Not so smart, it seems.

------
gorhill
Opera 37 dev version is available for linux, so I installed it to perform my
own measurements.

The example given in Opera's blog post is not very useful, they tested a
lightweight page with only one network request blocked. That page loads fast
even without a blocker. I preferred testing high-traffic, heavy front pages.

The tool to benchmark page load speed is the one I wrote, found at:
[http://www.raymondhill.net/ublock/pageloadspeed.html](http://www.raymondhill.net/ublock/pageloadspeed.html)
(available on GitHub[1]).

Settings:

Chrome 50 + uBlock Origin 1.6.4 with default settings.

Opera 37 in ad-blocking mode, I did not touch the built-in whitelist.

For both browsers, click-to-play was enabled. I disabled the blocking of 3rd-
party cookies for both browsers, this is necessary for the page load speed
tool to make benchmarked web pages render properly sometimes.

For each site benchmarked, I opened a new tab for the page load speed tool.

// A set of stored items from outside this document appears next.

-- ==== Sys2Proof/Syntax.lean ====
section
/-! DEFINITION. The instruction set and the other steps of the device: one constructor for every row of the
opcode table. A row with a word carries the fields of its word (R17, R22); a row without one is a step that the device or the
world around it takes; what it acts on stands in the state (log 3). -/

namespace Sys2Proof
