/-- Major 0x51: CVT_F32_F16, CVT_F32_BF16, CVT_F16_F32, CVT_BF16_F32, CVT_F32_S32, CVT_F32_Z32, CVT_S32_F32, CVT_Z32_F32, CVT_F32_E4M3, CVT_F32_E5M2, CVT_F32_E3M2, CVT_F32_E2M3, CVT_F32_E2M1, CVT_E4M3_F32, CVT_E5M2_F32, CVT_E3M2_F32, CVT_E2M3_F32, CVT_E2M1_F32, CVT_F32_E8M0, CVT_E8M0_F32, CVT_S16_S32, CVT_S8_S32, CVT_Z16_Z32, CVT_Z8_Z32, CVT_F32_S64, CVT_S64_F32. -/
def Fields.op51 (f : Fields) (_ : Pfx) : Option Instr :=
  if f.b == 0#7 then some (.cvtF32F16 f.d f.a)
  else if f.b == 1#7 then some (.cvtF32Bf16 f.d f.a)
  else if f.b == 2#7 then some (.cvtF16F32 f.d f.a)
  else if f.b == 3#7 then some (.cvtBf16F32 f.d f.a)
  else if f.b == 4#7 then some (.cvtF32S32 f.d f.a)
  else if f.b == 5#7 then some (.cvtF32Z32 f.d f.a)
  else if f.b == 6#7 then some (.cvtS32F32 f.d f.a)
  else if f.b == 7#7 then some (.cvtZ32F32 f.d f.a)
  else if f.b == 8#7 then some (.cvtF32E4m3 f.d f.a)
  else if f.b == 9#7 then some (.cvtF32E5m2 f.d f.a)
  else if f.b == 10#7 then some (.cvtF32E3m2 f.d f.a)
  else if f.b == 11#7 then some (.cvtF32E2m3 f.d f.a)
  else if f.b == 12#7 then some (.cvtF32E2m1 f.d f.a)
  else if f.b == 13#7 then some (.cvtE4m3F32 f.d f.a)
  else if f.b == 14#7 then some (.cvtE5m2F32 f.d f.a)
  else if f.b == 15#7 then some (.cvtE3m2F32 f.d f.a)
  else if f.b == 16#7 then some (.cvtE2m3F32 f.d f.a)
  else if f.b == 17#7 then some (.cvtE2m1F32 f.d f.a)
  else if f.b == 18#7 then some (.cvtF32E8m0 f.d f.a)
  else if f.b == 19#7 then some (.cvtE8m0F32 f.d f.a)
  else if f.b == 20#7 then some (.cvtS16S32 f.d f.a)
  else if f.b == 21#7 then some (.cvtS8S32 f.d f.a)
  else if f.b == 22#7 then some (.cvtZ16Z32 f.d f.a)
  else if f.b == 23#7 then some (.cvtZ8Z32 f.d f.a)
  else if f.b == 24#7 then some (.cvtF32S64 f.d f.a)
  else if f.b == 25#7 then some (.cvtS64F32 f.d f.a)
  else none

/-- Major 0x52: CVTP. -/
def Fields.op52 (f : Fields) (_ : Pfx) : Option Instr :=
  some (.cvtp f.d f.a f.b)

/-- Major 0x53: DOT4I. -/
def Fields.op53 (f : Fields) (_ : Pfx) : Option Instr :=
  some (.dot4i f.d f.a f.b)

/-- Major 0x54: DOT8I. -/
def Fields.op54 (f : Fields) (_ : Pfx) : Option Instr :=
  some (.dot8i f.d f.a f.b)

/-- Major 0x55: DOT4F. -/
def Fields.op55 (f : Fields) (_ : Pfx) : Option Instr :=
  some (.dot4f f.d f.a f.b)

/-- Major 0x56: DOT8F. -/
def Fields.op56 (f : Fields) (_ : Pfx) : Option Instr :=
  some (.dot8f f.d f.a f.b)

/-- Major 0x57: DOT2B. -/
def Fields.op57 (f : Fields) (_ : Pfx) : Option Instr :=
  some (.dot2b f.d f.a f.b)

/-- Major 0x58: LDN. -/
def Fields.op58 (f : Fields) (p : Pfx) : Option Instr :=
  if f.b &&& 115#7 == 0#7 then some (.ldn p f.d f.a (f.b.extractLsb' 2 2))
  else none

/-- Major 0x59: STN. -/
def Fields.op59 (f : Fields) (p : Pfx) : Option Instr :=
  if f.b &&& 115#7 == 0#7 then some (.stn p f.d f.a (f.b.extractLsb' 2 2))
  else none

/-- Major 0x5A: ATN_ADD, ATN_MIN, ATN_MAX, ATN_MINU, ATN_MAXU, ATN_AND, ATN_OR, ATN_XCH. -/
def Fields.op5A (f : Fields) (p : Pfx) : Option Instr :=
  if f.b &&& 112#7 == 0#7 then some (.atnAdd p f.d f.a (f.b.extractLsb' 0 4))
  else if f.b &&& 112#7 == 16#7 then some (.atnMin p f.d f.a (f.b.extractLsb' 0 4))
  else if f.b &&& 112#7 == 32#7 then some (.atnMax p f.d f.a (f.b.extractLsb' 0 4))
  else if f.b &&& 112#7 == 48#7 then some (.atnMinu p f.d f.a (f.b.extractLsb' 0 4))
  else if f.b &&& 112#7 == 64#7 then some (.atnMaxu p f.d f.a (f.b.extractLsb' 0 4))
  else if f.b &&& 112#7 == 80#7 then some (.atnAnd p f.d f.a (f.b.extractLsb' 0 4))
  else if f.b &&& 112#7 == 96#7 then some (.atnOr p f.d f.a (f.b.extractLsb' 0 4))
  else if f.b &&& 112#7 == 112#7 then some (.atnXch p f.d f.a (f.b.extractLsb' 0 4))
  else none

/-- Major 0x5B: CASN. -/
def Fields.op5B (f : Fields) (_ : Pfx) : Option Instr :=
  some (.casn f.d f.a f.b)

/-- Major 0x5C: RROT. -/
def Fields.op5C (f : Fields) (_ : Pfx) : Option Instr :=
  some (.rrot f.d f.a f.b)

/-- Major 0x5D: VPUT, VPUT_NB. -/
def Fields.op5D (f : Fields) (_ : Pfx) : Option Instr :=
  if f.d == 0#7 && f.b == 0#7 then some (.vput f.a)
  else if f.b == 1#7 then some (.vputNb f.d f.a)
  else none

/-- Major 0x5E: VGET, VGET_NB. -/
def Fields.op5E (f : Fields) (_ : Pfx) : Option Instr :=
  if f.a == 0#7 && f.b == 0#7 then some (.vget f.d)
  else if f.b == 1#7 then some (.vgetNb f.d f.a)
  else none

/-- Major 0x5F: TWX_WR, TWX_RD. -/
def Fields.op5F (f : Fields) (_ : Pfx) : Option Instr :=
  if f.d == 0#7 && f.b &&& 120#7 == 0#7 then some (.twxWr f.a (f.b.extractLsb' 0 3))
  else if f.a == 0#7 && f.b &&& 120#7 == 64#7 then some (.twxRd f.d (f.b.extractLsb' 0 3))
  else none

I also tested a web page with nothing to block at all, to test for a case
where the CPU cost of the blocking engine can't be offset by the gain of not
loading blocked resources.

I did not interact with the pages once they loaded, to be sure I benchmarked
exactly the same thing. Sometimes merely hovering the mouse over a page can
cause javascript code to execute, etc. I didn't want this to happen. From what
I could observe, pages looked similar in both browsers, except that there were
Taboola ads on Business Insider with Opera, not present with Chrome+uBO
(taboola.com is blocked by Peter Lowe's filter list, which is selected by
default in uBO).

Results:

[http://cnn.com/](http://cnn.com/)

\- Chrome 50: Average (valid): 351.65 ms (11/17 iterations)

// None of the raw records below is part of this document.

/-- A resident group (R5, R72 to R107, R345). -/
structure Group where
  wsize  : Nat := 8
  regs   : KMap Nat RegVal := []
  /-- Writes on their way, oldest first. -/
  pend   : List PendWrite := []
  wbasev : Nat := 0
  cur    : Option Path := none
  /-- The reconvergence stack, bottom first. -/
  stack  : List Entry := []
  mode   : Mode := .user
  quantum : Nat := 0
  runLen  : Nat := 0
  sbank  : Bank := {}
  hbank  : Bank := {}
  aflags : Lanes (BitVec 5) := uniformLanes 0#5
  aen    : Lanes (BitVec 5) := uniformLanes 0#5
  nrm    : Word := 0#32
  cychi  : Word := 0#32
  /-- RSPEEK: entry index and word (R103). -/
  rspeek : BitVec 7 := 0#7
  /-- GANGV: mask and validity; RVN (R103, R192). -/
  gang   : BitVec 24 := 0#24
  rvn    : BitVec 7 := 0#7
  gangOk : Bool := false
  cursor : Cursor := {}
  tb     : Batch := {}
  mb     : Batch := {}
  mon    : Monitor := {}
  /-- Lanes arrived in the open phase of the team, cluster and grid barrier (R266). -/
  arrTeam : Word := 0#32
  arrClu  : Word := 0#32
  arrGrid : Word := 0#32
  /-- Posted remote instructions without all their responses (R311), and unreported failures, oldest first (R315). -/
  posted : List PostedOp := []
  pfail  : List PFail := []
  /-- A blocking remote instruction that waits for its responses (R311). -/
  remote : Option RemoteOp := none
  /-- STEP (R350). -/
  step   : Bool := false
  /-- The BRK of a single step is due once the group has a path (R350). -/
  stepDue : Bool := false
  /-- The PC at which the next instruction is exempt from a breakpoint (R350). -/
  exempt : Option Word := none
  /-- The PC of the remote atomic whose lanes have all passed their checks before any takes effect (R328, R330; log 70). -/
  checked : Option Word := none
  /-- A wave group (R277): its task lanes and their join records. -/
  wave   : Bool := false
  tasks  : Word := 0#32
  joins  : Lanes DWord := uniformLanes 0#64
  /-- Fences whose waits are not over, oldest first (R233). -/
  fences : List FenceRec := []
  /-- Number of its last instruction in the order of issue, 0 before its first (R66), and the cycle from which it has had no ready run (R67). -/
  lastIssue : Nat := 0
  unready : Option Nat := none
  /-- The first cycle at which a run may start after entry into the active set, and the registers in the register cache, newest first (R67). -/
  runFrom : Nat := 0
  cached  : List Nat := []
deriving DecidableEq, Repr

/-- A launch record's fields (R289). -/
structure LaunchRec where
  codeBase : DWord := 0#64
  entry    : Word := 0#32
  teamsm1  : Word := 0#32
  param    : DWord := 0#64
  tsize    : Nat := 1
  regs     : Nat := 0
  clw      : Nat := 0
  clh      : Nat := 0
  coloc    : Nat := 0
  prio     : Nat := 0
  stchk    : Bool := false
  tiles    : Nat := 0
  taskw    : Nat := 0
  beam     : Bool := false
  tlbs     : Nat := 0
  lright   : Bool := false
  colu     : Nat := 0
  pword    : Word := 0#32
  sprows   : Nat := 0
  sliceus  : Nat := 0
  wait0a   : DWord := 0#64
  wait0t   : DWord := 0#64
  wait1a   : DWord := 0#64
  wait1t   : DWord := 0#64
  done     : DWord := 0#64
  shb      : DWord := 0#64
  ptb      : DWord := 0#64
  asid     : BitVec 16 := 0#16
  tdom     : BitVec 10 := 0#10
  isSealed : Bool := false
  ownkey   : BitVec 12 := 0#12
  tqovf    : DWord := 0#64
  tqlog    : Nat := 0
deriving DecidableEq, Repr

/-- A handle slot (R167): generation and tensor record. -/
structure HandleSlot where
  gen : BitVec 8 := 0#8
  tr  : Option (BitVec 1024) := none
deriving DecidableEq, Repr

/-- An accumulator tile slot (R196, R199). -/
structure Tile where
  alloc  : Bool := false
  gen    : BitVec 8 := 0#8
  /-- 64 rows of 64 columns of 40-bit cells, row by row; a cell that is not listed is zero. -/
  cells  : KMap Nat (BitVec 40) := []
  status : Word := 0#32
deriving DecidableEq, Repr

/-- Where an image goes (R341, R342): the directory entry, whether it lies in the overflow area, its address, and its length in bytes. -/
structure ImageRoom where
  entry : Nat
  ovf   : Bool
  addr  : Nat
  len   : Nat
deriving DecidableEq, Repr

/-- A resident team (R5, R95, R142, R143, R344). -/
structure Team where
  core     : Nat := 0
  base     : Nat := 0
  /-- Scratchpad bytes that are not zero, and words in error (R142, R146). -/
  spad     : List Host.Cell := []
  spadBad  : List Nat := []
  spRows   : Nat := 0
  /-- The column allotment: first unit and number of units of 64 KiB (R143). -/
  colUnit  : Nat := 0
  colUnits : Nat := 0
  handles  : KMap Nat HandleSlot := []
  tiles    : KMap Nat Tile := []
  allocN   : BitVec 8 := 0#8
  teamC    : Word := 0#32
  cluC     : Word := 0#32
  /-- RROT steps issued (R154). -/
  ringN    : Word := 0#32
  asid     : BitVec 16 := 0#16
  ptb      : DWord := 0#64
  tdom     : BitVec 10 := 0#10
  isSealed : Bool := false
  ownkey   : BitVec 12 := 0#12
  shb      : DWord := 0#64
  /-- The cycle at which the slice ends (R295). -/
  slice    : Nat := 0
  /-- BP0 to BP3 (R344). -/
  bps      : KMap Nat Word := []
  usedMatrix : Bool := false
  /-- The slice of the L1 TLB: first set and number of sets (R256). -/
  tlbBase  : Nat := 0
  tlbSets  : Nat := 64
  /-- Saves so far (R344 SEQ). -/
  seq      : Nat := 0
  /-- The team has been stopped for a pre-emption, whether it is then held, the directory entry that a hold request named, and whether it is
  to be rotated off a hot pair (R296, R338, R339, R352). -/
  stop     : Bool := false
  hold     : Bool := false
  holdAt   : Option Nat := none
  rotate   : Bool := false
  /-- The room kept for the image of a team that has been stopped (R341). -/
  room     : Option ImageRoom := none
  /-- A pre-emption waits for room for the images (R341). -/
  asked    : Bool := false
  /-- The kill of the team has been asked for (R349). -/
  killed   : Bool := false
  /-- Its last group has retired: what is left of it waits for its copies, matrix operations and ring steps (R92, R155, R176, R198). -/
  gone     : Bool := false
deriving DecidableEq, Repr

/-- A task packet (R276): its owner team, entry PC, argument and join addresses and task id; the sender's pending result and lane; and
the cycle from which it waits in the store (R277). -/
structure Packet where
  owner : TKey
  entry : Word
  arg   : DWord
  join  : DWord
  id    : Word
  sender : GKey
  token : Nat
  lane  : Nat
  since : Nat
deriving DecidableEq, Repr

/-- An issued step of a cluster's ring sequence (R154, R155): the team's source, destination and length, the pending status, and, once the
step has started, the bytes that the team sends and its words in error among them. -/
structure RingStep where
  team  : TKey
  step  : Word
  src   : Nat
  dst   : Nat
  len   : Nat
  key   : GKey
  token : Nat
  sent  : Option (List Byte × List Nat) := none
deriving DecidableEq, Repr

/-- A bound slot of a cluster (R287, R288): the value that every copy holds, and the publishes and resets after it that some copy lacks,
in issue order, with the ranks that they have reached. -/
structure BoundOp where
  id    : Nat
  /-- 0 PUBMIN, 1 PUBMAX, 3 RESET. -/
  fn    : Nat
  value : DWord
  seen  : List Nat
  /-- The cycle of its issue (R288). -/
  since : Nat := 0
deriving DecidableEq, Repr
/-- A bound slot (R287). -/
structure Bound where
  base : DWord := 0#64
  ops  : List BoundOp := []
deriving DecidableEq, Repr

/-- A group in a spare context (R284): its registers that the live mask names, the mask, and the futures of its lanes. -/
structure Parked where
  team  : TKey
  g     : Group
  live  : Word
  cells : List Nat
deriving DecidableEq, Repr

/-- What a copy moves (R180, R181). -/
inductive CopyKind where
  /-- TCOPY and TSTORE: the record, the scratchpad offset, and the origins. -/
  | tile (store : Bool) (record : BitVec 1024) (spad : Nat) (origin : List Int)
  /-- LCOPY: source and destination layer address and the length. -/
  | layer (src dst : DWord) (len : Nat)
deriving DecidableEq, Repr

/-- A copy that has issued and is not complete (R168 to R176). -/
structure Copy where
  id    : Nat
  key   : GKey
  core  : Nat
  kind  : CopyKind
  bar   : Option Nat
  mode  : Mode
  batch : Word
  idx   : Nat
  /-- Its group has retired: its status is dropped (R176). -/
  orphan : Bool := false
deriving DecidableEq, Repr

/-- A gang of a partition (R191). -/
structure GangId where
  team : TKey
  mask : BitVec 24
deriving DecidableEq, Repr

/-- A member that waits at the latch (R192): its path, the offset of its next instruction, its first slice register in the allocation, its
wait count, and the lanes that will have issued. -/
structure Arrival where
  key  : GKey
  path : Path
  npc  : Word
  breg : Nat
  w    : Nat
deriving DecidableEq, Repr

\- Opera 37: Average (valid): 409.94 ms (11/15 iterations)

[http://www.washingtonpost.com/](http://www.washingtonpost.com/)

\- Chrome 50: Average (valid): 933.18 ms (11/14 iterations)

\- Opera 37: Average (valid): 1115.15 ms (11/14 iterations)

[http://www.businessinsider.com/](http://www.businessinsider.com/)

\- Chrome 50: Average (valid): 1188.54 ms (11/14 iterations)

\- Opera 37: Average (valid): 1494.69 ms (11/17 iterations) (had clickbait
Taboola ads)

[https://en.wikipedia.org/wiki/Main_Page](https://en.wikipedia.org/wiki/Main_Page)

\- Chrome 50: Average (valid): 258.51 ms (11/14 iterations)

\- Opera 37: Average (valid): 281.82 ms (11/12 iterations)

Note that if you run your own benchmarks using above tool, you can't compare
results with someone else's results, as your connection speed may vary with
each computer. The results are comparable for the same computer+site with
different browsers, or same browser but different blockers, or same browser
same blocker but different blocker settings, etc.

[1]
[https://github.com/gorhill/pageloadspeed](https://github.com/gorhill/pageloadspeed)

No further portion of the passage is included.